(Data records begins)
/-- XMVM_LANDING: the results are written into their entries and the flags reach FPSTAT (R328, R332). -/
def execXmvmLanding (core id : Nat) (s : State) : Host.Outcome State Fault Refusal :=
  let b := xbOf s core
  match b.xq.find? (fun o => o.id = id) with
  | some o => match o.start with
    | some k0 =>
      if o.kind = .xmvm ∧ tickCycle (k0 + 136) ≤ s.t.now then
        let xs := (inputs o.entries).take ((o.ch + 1) * 64 * 2 ^ o.dep)
        let per := 3 * (o.ch + 1)
        let w := if o.ofmt = 0 ∨ o.ofmt = 3 then 32 else 16
        let group (m : Nat) : List Res :=
          (List.range 64).map (fun i => columnResult b o xs (64 * (o.ogrp + m) + i) (s.t.free + per * (64 * m + i)))
        let groups := (List.range (o.ong + 1)).map group
        let fl := groups.foldl (fun f g => g.foldl (fun f r => f ||| r.2) f) 0
        let datas := groups.map (fun g => BitVec.ofNat 2048 (packN w (g.map (·.1))))
        let fill (acc : List ResEntry × List Wide) (e : ResEntry) : List ResEntry × List Wide :=
          if e.op = id && !e.landed then (acc.1 ++ [{ e with landed := true, data := acc.2.headD 0 }], acc.2.drop 1)
          else (acc.1 ++ [e], acc.2)
        let s := drawn (modXb s core (fun b => leaveQueue { b with results := (b.results.foldl fill ([], datas)).1 } id))
          (per * 64 * (o.ong + 1))
        let cs := if (getCtx s core o.ctx).j.prot then [core, core + 1] else [core]
        .next (cs.foldl (fun s c => modRegs s c o.ctx (fun r => raise r fl)) s)
      else .next s
    | none => .next s
  | none => .next s

/-- XBAR_OP_COMPLETE: XPROG, XVER, XMON and XCAL.mon complete (R331, R339, R341, R342, R345). -/
def execXbarOpComplete (core id : Nat) (s : State) : Host.Outcome State Fault Refusal :=
  let b := xbOf s core
  match b.xq.find? (fun o => o.id = id) with
  | some o => match o.start with
    | some k0 =>
      if o.kind ≠ .xmvm ∧ tickCycle (k0 + o.kind.dur) ≤ s.t.now then
        let (b, n) := finishOp b o s.t.free
        .next (drawn (modXb s core (fun _ => leaveQueue b id)) n)
      else .next s
    | none => .next s
  | none => .next s

/-- AUTO_MONITOR_RUN: once in every MONPER ticks an automatic run is owed on every array of a bank that is on (R339). -/
def execAutoMonitorRun (core : Nat) (s : State) : Host.Outcome State Fault Refusal :=
  let b := xbOf s core
  if b.monper ≠ 0 ∧ b.bank = .on ∧ timebase s ≥ b.lastMon + b.monper.toNat then
    let s1 := (List.range 64).foldl (fun s a =>
      if (xbOf s core).xq.any (fun o => o.auto && o.arr = a) then s
      else
        let (id, s) := newId s
        modXb s core (fun b => { b with xq := b.xq ++ [{ id, kind := .xmon, arr := a, issued := s.t.now, ctx := 0, auto := true }] })) s
    .next (modXb s1 core (fun b => { b with lastMon := timebase s }))
  else .next s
(Data records ends)
> _Exercise instructions_:
Return each line among the entries that holds the word "range".

> _Written answer_:
          (List.range 64).map (fun i => columnResult b o xs (64 * (o.ogrp + m) + i) (s.t.free + per * (64 * m + i)))
        let groups := (List.range (o.ong + 1)).map group
    let s1 := (List.range 64).foldl (fun s a =>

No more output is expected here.